3  池田 要するに、仏とは、自身が悟り、師とした「永遠の法」即「永遠の仏」へと、民衆を導く人です。皆が「法」に直結できるよう目覚めさせるために戦い続ける人です。「永遠の法」はすべての人の生命の中にあるという深い洞察があります。その意味で、「永遠の法」こそ、全人類が結びあえる基盤なのです。
 第二次世界大戦中、ナチスの強制収容所を体験した心理学者のフランクルは、数千年も前に「一なる神への信仰」すなわち「一神教」を生み出した人類は、現代においては、さらに一歩踏み出して、「一なる人類についての知」、いわば「一人類教」が必要になっていると言っています。そうでなければ、万人に妥当する生きる意味が見出せない、というのです。
 こうした志向性は、法華経に一歩近づいているともいえまいか。「如我等無異(我が如く等しくして異なること無からしめん)」(開結176㌻)という釈尊の誓願に明らかなように、万人を仏と同じ境涯にすることを、仏法は目的とするからです。
 法華経寿量品で説かれた久遠実成の釈尊を、一神教の絶対神のような特別の存在と考えてはならない。そうではなく、万人が至るべき尊極の境地を示しているのです。その普遍性において、久遠実成の仏は、釈尊一人のことではなくて、普遍的な「法」の面を持っていると見ざるを得ないのです。「永遠の法」を指し示している点に、法華経の真価があるからです。
 法華経で、仏の生命が究極的な「法」と密接な関係にあることを示しているのが、題号の「妙法蓮華経」です。
 斎藤 この題号について、法華経には明確な説明がありません。しかし、一つの意義として、こう拝察できるのではないでしょうか。
 妙法蓮華経は、妙法の自在の力が、清らかな白蓮華のように何の汚れもなく、ありのままに開花している仏の生命を表現している。最も究極的で、最も根源的な仏の生命の表現であると言えます。
 池田 もし、法華経に「本尊」を求めるとすれば、久遠実成の釈尊よりも、この妙法蓮華経こそがふさわしいのです。このことを最初にはっきりと示されたのが大聖人です。大聖人の教えがなければ、法華経の本尊義は見失われていたでしょう。
 斎藤 釈尊の本地である「永遠の法」と一体の「永遠の仏」を表現するのが妙法蓮華経で、この成仏の根源を指し示しているところに万人の成仏を説く法華経の真価があるということですね。
 森中 しかし、時代とともに、その法華経の真価が分かる人が減少します……。法華経を読んでも、ただのお伽話か、遠い昔話としか受け止められないのです。あるいは、「釈尊は立派な仏だったんだ」とは思っても、「自分が仏である」とは思いもつきません。

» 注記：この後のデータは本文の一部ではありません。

/-! ### Compositions -/

/-- The clearing of the masks (42_frame_scheduler.md R112). -/
theorem Walk.clear (w : Walk) {s : State} (hs : Shaped s) (k : Nat) (todo : List Action) :
    w.reach ⟨s, clearActions s.cfg k ++ todo⟩ ⟨clearDrv k s, todo⟩ := by
  have key : ∀ (l : List Nat) (u : State),
      w.reach ⟨u, (l.map fun p => Action.writeMask k p 0) ++ todo⟩
        ⟨{ u with drv := u.drv.modify k fun ms => l.foldl (fun ms p => ms.set p 0) ms }, todo⟩ := by
    intro l
    induction l with
    | nil =>
      intro u
      have : u.drv.modify k (fun ms => ms) = u.drv := List.modify_id ..
      simp only [List.map_nil, List.nil_append, List.foldl_nil, this]
      exact w.refl _
    | cons p l ih =>
      intro u
      refine w.trans (w.act u (.writeMask k p 0) _ rfl) ?_
      have := ih (setMask k p 0 u)
      simp only [setMask_drv, List.modify_modify_eq] at this
      exact this
  have h := key (List.range s.cfg.nPorts) s
  have he : (s.drv.modify k fun ms => (List.range s.cfg.nPorts).foldl (fun ms p => ms.set p 0) ms)
      = s.drv.modify k fun _ => List.replicate s.cfg.nPorts 0 := by
    refine modify_congr_mem fun ms hm => ?_
    rw [← hs.drvPorts ms hm]
    exact foldl_set_replicate 0 ms
  rw [he] at h
  exact h

/-- The 80 read-modify-writes of a lane (41_bit_expander.md R100; 20_memory.md R58). -/
theorem Walk.lane (w : Walk) {s : State} (hs : Shaped s) (k p bit : Nat) (lf : LogicalFrame)
    (todo : List Action) :
    w.reach
      ⟨s, ((List.range frameSize).map fun t => Action.readWord k p bit t (lev lf t)) ++ todo⟩
      ⟨{ s with buf := s.buf.modify k fun ports => ports.modify p fun words =>
          List.zipWith (fun old level => setLane s.cfg.portWidth bit level old) words (levels lf) },
        todo⟩ := by
  have key : ∀ (l : List Nat) (u : State), (∀ t ∈ l, t < frameSize) → u.cfg = s.cfg →
      w.reach ⟨u, (l.map fun t => Action.readWord k p bit t (lev lf t)) ++ todo⟩
        ⟨{ u with buf := u.buf.modify k fun ports => ports.modify p fun words =>
            l.foldl (fun ws t => ws.set t (
              setLane s.cfg.portWidth bit ((levels lf).getD t false) (ws.getD t 0))) words },
          todo⟩ := by
    intro l
    induction l with
    | nil =>
      intro u _ _
      have h1 : ∀ ports : List (List PortWord), ports.modify p (fun ws => ws) = ports :=
        fun ports => List.modify_id ..
      have h2 : u.buf.modify k (fun ports => ports) = u.buf := List.modify_id ..
      simp only [List.map_nil, List.nil_append, List.foldl_nil, h1, h2]
      exact w.refl _
    | cons t l ih =>
      intro u hl hc
      refine w.trans (w.act u (.readWord k p bit t (lev lf t)) _ rfl) ?_
      refine w.trans (w.act u (.writeWord k p t _) _ rfl) ?_
      have := ih (setWord k p t (setLane u.cfg.portWidth bit (lev lf t) (u.bufWord k p t)) u)
        (fun x hx => hl x (List.mem_cons_of_mem _ hx)) hc
      have he : (setWord k p t (setLane u.cfg.portWidth bit (lev lf t) (u.bufWord k p t)) u).buf
          = u.buf.modify k fun ports => ports.modify p fun ws => ws.set t
              (setLane s.cfg.portWidth bit ((levels lf).getD t false) (ws.getD t 0)) := by
        rw [setWord_buf, levels_getD lf (hl t (List.mem_cons_self ..)), hc,
          modify_eq_set (d := ([] : List (List PortWord))),
          modify_eq_set (l := u.buf) (d := ([] : List (List PortWord))),
          modify_eq_set (d := ([] : List PortWord)),
          modify_eq_set (l := u.buf.getD k []) (d := ([] : List PortWord))]
        rfl
      simp only [he, List.modify_modify_eq] at this
      have hf : ∀ f g : List PortWord → List PortWord,
          (fun l : List (List PortWord) => l.modify p f) ∘ (fun l : List (List PortWord) => l.modify p g)
            = fun l => l.modify p (f ∘ g) := by
        intro f g; funext l; exact List.modify_modify_eq ..
      rw [hf] at this
      exact this
  have h := key (List.range frameSize) s (fun t ht => List.mem_range.1 ht) rfl
  have he : (s.buf.modify k fun ports => ports.modify p fun words =>
        (List.range frameSize).foldl (fun ws t => ws.set t
          (setLane s.cfg.portWidth bit ((levels lf).getD t false) (ws.getD t 0))) words)
      = s.buf.modify k fun ports => ports.modify p fun words =>
          List.zipWith (fun old level => setLane s.cfg.portWidth bit level old) words (levels lf) := by
    refine modify_congr_mem fun ports hp => modify_congr_mem fun words hw => ?_
    have hl := hs.bufSlices ports hp words hw
    have := foldl_set_zipWith (fun old level => setLane s.cfg.portWidth bit level old) 0 (levels lf)
      false words (by rw [hl, levels_length])
    rw [hl] at this
    exact this
  rw [he] at h
  exact h

/-- `EXP(k, pin, LF)` (41_bit_expander.md R100, R103). -/
theorem Walk.expand (w : Walk) {s : State} (hs : Shaped s) (k : Nat) (pin : Byte)
    (todo : List Action) : w.Ends ⟨s, .readLf k pin :: todo⟩ (expand k pin s.lf s) todo := by
  refine .act rfl ?_
  rw [mainAction_cons]
  simp only [Action.run, actedThen, Action.rest]
  unfold Machine.expand expandActions
  cases hp : pinMap s.cfg pin with
  | none => exact .inr (w.act s (.raise (.invalidPin pin)) todo rfl)
  | some pb =>
    refine .act rfl (.act rfl ?_)
    refine .of_reach (w.lane (s := setMask k pb.1 _ s) ?_ k pb.1 pb.2 s.lf todo) ?_
    · refine ⟨hs.bufInstances, hs.bufPorts, hs.bufSlices, hs.bufWords, ?_, ?_, ?_, hs.portCount,
        hs.portWords, hs.enCount⟩
      · simpa using hs.drvInstances
      · exact forall_mem_modify hs.drvPorts fun ms hm => by simpa using hs.drvPorts ms hm
      · refine forall_mem_modify hs.drvWords fun ms hm x hx => ?_
        rcases List.mem_or_eq_of_mem_set hx with hx | hx
        · exact hs.drvWords ms hm x hx
        · rw [hx]; exact setLane_lt ..
    · refine .inr ?_
      have he : (driveLane k pb.1 pb.2 (levels s.lf) s).drv
          = (setMask k pb.1 (setLane s.cfg.portWidth pb.2 true (s.drvWord k pb.1)) s).drv := by
        rw [driveLane_drv, setMask_drv, modify_eq_set (d := ([] : List PortWord)),
          modify_eq_set (l := s.drv) (d := ([] : List PortWord)),
          modify_eq_set (d := (0 : PortWord))]
        rfl
      have : driveLane k pb.1 pb.2 (levels s.lf) s
          = { setMask k pb.1 (setLane s.cfg.portWidth pb.2 true (s.drvWord k pb.1)) s with
              buf := (driveLane k pb.1 pb.2 (levels s.lf) s).buf } := by
        ext1 <;> first | rfl | exact he
      simp only
      rw [this]
      exact w.refl _

theorem Res.andThen_assoc (r : Res) (f g : State → Res) :
    (r.andThen f).andThen g = r.andThen fun t => (f t).andThen g := by cases r <;> rfl

theorem Shaped.expand {s : State} (h : Shaped s) (k : Nat) (pin : Byte) (lf : LogicalFrame) :
    Shaped (Machine.expand k pin lf s).state := by
  rcases expand_cases k pin lf s with ⟨-, e⟩ | ⟨p, b, -, e⟩ <;> rw [e]
  · exact h.congr rfl rfl rfl rfl rfl
  · exact h.driveLane k p b (levels_length lf)

theorem Shaped.setLf {s : State} (h : Shaped s) (lf : LogicalFrame) : Shaped (setLf lf s) :=
  h.congr rfl rfl rfl rfl rfl

theorem Shaped.composeStrand {s : State} (h : Shaped s) (k row i : Nat) (st : Strand) :
    Shaped (Machine.composeStrand k row i st s).state := by
  have h' : Shaped (setSidx i s) := h.congr rfl rfl rfl rfl rfl
  unfold Machine.composeStrand composeActive
  split
  · split
    · exact (h'.setLf _).expand ..
    · exact h'.congr rfl rfl rfl rfl rfl
  · exact h'

theorem Shaped.compose {s : State} (h : Shaped s) (row : Nat) :
    Shaped (Machine.compose row s).state :=
  Res.andThen_keeps (P := Shaped)
    (forStrands_keeps (P := Shaped) _ _ (fun _ _ _ _ hu => hu.composeStrand ..) (h.clearDrv _))
    fun _ hu => hu.congr rfl rfl rfl rfl rfl

theorem Shaped.broadcastStrand {s : State} (h : Shaped s) (k i : Nat) (st : Strand) :
    Shaped (Machine.broadcastStrand k i st s).state := by
  unfold Machine.broadcastStrand
  split
  · exact h.expand ..
  · exact h

/-- One strand of a row (42_frame_scheduler.md R112, R113). -/
theorem Walk.rowStrand (w : Walk) {s : State} (hs : Shaped s) (k row i : Nat) (st : Strand)
    (todo : List Action) :
    w.Ends ⟨s, .nextStrand k row i st :: todo⟩ (composeStrand k row i st s) todo := by
  refine .act rfl (.act rfl ?_)
  simp only [mainAction_cons, Action.run, actedThen, Action.rest]
  unfold composeStrand composeActive
  rw [show (setSidx i s).active row i st = s.active row i st from rfl]
  split
  · split
    · have hs' : Shaped (setSidx i s) := hs.congr rfl rfl rfl rfl rfl
      exact .act rfl (.act rfl (.act rfl (w.expand (hs'.setLf _) k st.pin todo)))
    · exact .inr (w.act _ (.raise _) todo rfl)
  · exact w.ends_ok _ _

@[simp] theorem answerOnly_rowActions (k row i : Nat) (l : List Strand) :
    answerOnly (rowActions k row i l) = [] := by
  induction l generalizing i with
  | nil => rfl
  | cons st l ih => exact ih (i + 1)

 そこで、もっとダイレクトに「法」と直結する道が必要になってきます。
4  発迹顕本から御本尊御図顕へ
 池田 そこに、日蓮大聖人が御本尊を御図顕された一つの意義がある。誰もが、生命で実感できるように、「法」に直結する道を万人に開かれたのです。
 斎藤 いわば、法華経を通して「法」に至るのではなく、「法」そのものを御本尊として御図顕することで、万人がそのまま直結できる道を確立されたわけですね。
 池田 それゆえに、日蓮大聖人を末法の御本仏と拝するべきなのです。
 そして、大聖人の御生涯の中でも、いよいよ御本尊を御図顕されていこうとする転機となったのが、竜の口法難における「発迹顕本」だったのです。
 森中 前章で、竜の口の法難とは、日蓮大聖人御自身の人間としての御振る舞いの勝利の姿であることを教わりました。
 大聖人は、あくまでも一人の凡夫として、権力の魔性を打ち破り、大宇宙の諸天善神を自在に動かしていかれた。その御姿にあらためて感動しましたという声が、多数寄せられました。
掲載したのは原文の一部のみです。